## [Task description]
Return exactly the span of lines in the following data that opens with the line containing "b).st = b := rfl" and closes with the line containing "(s.setSt b).pulseCpu = s.pulseCpu := rfl". Include nothing else.

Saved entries

______

/-! ### setDt -/

@[simp] theorem State.setDt_mem (b : Byte) : (s.setDt b).mem = s.mem := rfl
@[simp] theorem State.setDt_v (b : Byte) : (s.setDt b).v = s.v := rfl
@[simp] theorem State.setDt_i (b : Byte) : (s.setDt b).i = s.i := rfl
@[simp] theorem State.setDt_pc (b : Byte) : (s.setDt b).pc = s.pc := rfl
@[simp] theorem State.setDt_stack (b : Byte) : (s.setDt b).stack = s.stack := rfl
@[simp] theorem State.setDt_sp (b : Byte) : (s.setDt b).sp = s.sp := rfl
@[simp] theorem State.setDt_dt (b : Byte) : (s.setDt b).dt = b := rfl
@[simp] theorem State.setDt_st (b : Byte) : (s.setDt b).st = s.st := rfl
@[simp] theorem State.setDt_fb (b : Byte) : (s.setDt b).fb = s.fb := rfl
@[simp] theorem State.setDt_dirty (b : Byte) : (s.setDt b).dirty = s.dirty := rfl
@[simp] theorem State.setDt_flags (b : Byte) : (s.setDt b).flags = s.flags := rfl
@[simp] theorem State.setDt_keys (b : Byte) : (s.setDt b).keys = s.keys := rfl
@[simp] theorem State.setDt_pulseCpu (b : Byte) : (s.setDt b).pulseCpu = s.pulseCpu := rfl
@[simp] theorem State.setDt_pulseTimer (b : Byte) : (s.setDt b).pulseTimer = s.pulseTimer := rfl
@[simp] theorem State.setDt_cfg (b : Byte) : (s.setDt b).cfg = s.cfg := rfl
@[simp] theorem State.setDt_draws (b : Byte) : (s.setDt b).draws = s.draws := rfl
@[simp] theorem State.setDt_inputs (b : Byte) : (s.setDt b).inputs = s.inputs := rfl

/-! ### setSt -/

@[simp] theorem State.setSt_mem (b : Byte) : (s.setSt b).mem = s.mem := rfl
@[simp] theorem State.setSt_v (b : Byte) : (s.setSt b).v = s.v := rfl
@[simp] theorem State.setSt_i (b : Byte) : (s.setSt b).i = s.i := rfl
@[simp] theorem State.setSt_pc (b : Byte) : (s.setSt b).pc = s.pc := rfl
@[simp] theorem State.setSt_stack (b : Byte) : (s.setSt b).stack = s.stack := rfl
@[simp] theorem State.setSt_sp (b : Byte) : (s.setSt b).sp = s.sp := rfl
@[simp] theorem State.setSt_dt (b : Byte) : (s.setSt b).dt = s.dt := rfl
@[simp] theorem State.setSt_st (b : Byte) : (s.setSt b).st = b := rfl
@[simp] theorem State.setSt_fb (b : Byte) : (s.setSt b).fb = s.fb := rfl
@[simp] theorem State.setSt_dirty (b : Byte) : (s.setSt b).dirty = s.dirty := rfl
@[simp] theorem State.setSt_flags (b : Byte) : (s.setSt b).flags = s.flags := rfl
@[simp] theorem State.setSt_keys (b : Byte) : (s.setSt b).keys = s.keys := rfl
@[simp] theorem State.setSt_pulseCpu (b : Byte) : (s.setSt b).pulseCpu = s.pulseCpu := rfl
@[simp] theorem State.setSt_pulseTimer (b : Byte) : (s.setSt b).pulseTimer = s.pulseTimer := rfl
@[simp] theorem State.setSt_cfg (b : Byte) : (s.setSt b).cfg = s.cfg := rfl
@[simp] theorem State.setSt_draws (b : Byte) : (s.setSt b).draws = s.draws := rfl
@[simp] theorem State.setSt_inputs (b : Byte) : (s.setSt b).inputs = s.inputs := rfl

/-! ### setMem -/

@[simp] theorem State.setMem_mem (m : Memory) : (s.setMem m).mem = m := rfl
@[simp] theorem State.setMem_v (m : Memory) : (s.setMem m).v = s.v := rfl
@[simp] theorem State.setMem_i (m : Memory) : (s.setMem m).i = s.i := rfl
@[simp] theorem State.setMem_pc (m : Memory) : (s.setMem m).pc = s.pc := rfl
@[simp] theorem State.setMem_stack (m : Memory) : (s.setMem m).stack = s.stack := rfl
@[simp] theorem State.setMem_sp (m : Memory) : (s.setMem m).sp = s.sp := rfl
@[simp] theorem State.setMem_dt (m : Memory) : (s.setMem m).dt = s.dt := rfl
@[simp] theorem State.setMem_st (m : Memory) : (s.setMem m).st = s.st := rfl
@[simp] theorem State.setMem_fb (m : Memory) : (s.setMem m).fb = s.fb := rfl
@[simp] theorem State.setMem_dirty (m : Memory) : (s.setMem m).dirty = s.dirty := rfl
@[simp] theorem State.setMem_flags (m : Memory) : (s.setMem m).flags = s.flags := rfl
@[simp] theorem State.setMem_keys (m : Memory) : (s.setMem m).keys = s.keys := rfl
@[simp] theorem State.setMem_pulseCpu (m : Memory) : (s.setMem m).pulseCpu = s.pulseCpu := rfl
@[simp] theorem State.setMem_pulseTimer (m : Memory) : (s.setMem m).pulseTimer = s.pulseTimer := rfl
@[simp] theorem State.setMem_cfg (m : Memory) : (s.setMem m).cfg = s.cfg := rfl
@[simp] theorem State.setMem_draws (m : Memory) : (s.setMem m).draws = s.draws := rfl
@[simp] theorem State.setMem_inputs (m : Memory) : (s.setMem m).inputs = s.inputs := rfl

______

## [Answer to this task]
@[simp] theorem State.setSt_st (b : Byte) : (s.setSt b).st = b := rfl
@[simp] theorem State.setSt_fb (b : Byte) : (s.setSt b).fb = s.fb := rfl
@[simp] theorem State.setSt_dirty (b : Byte) : (s.setSt b).dirty = s.dirty := rfl
@[simp] theorem State.setSt_flags (b : Byte) : (s.setSt b).flags = s.flags := rfl
@[simp] theorem State.setSt_keys (b : Byte) : (s.setSt b).keys = s.keys := rfl
@[simp] theorem State.setSt_pulseCpu (b : Byte) : (s.setSt b).pulseCpu = s.pulseCpu := rfl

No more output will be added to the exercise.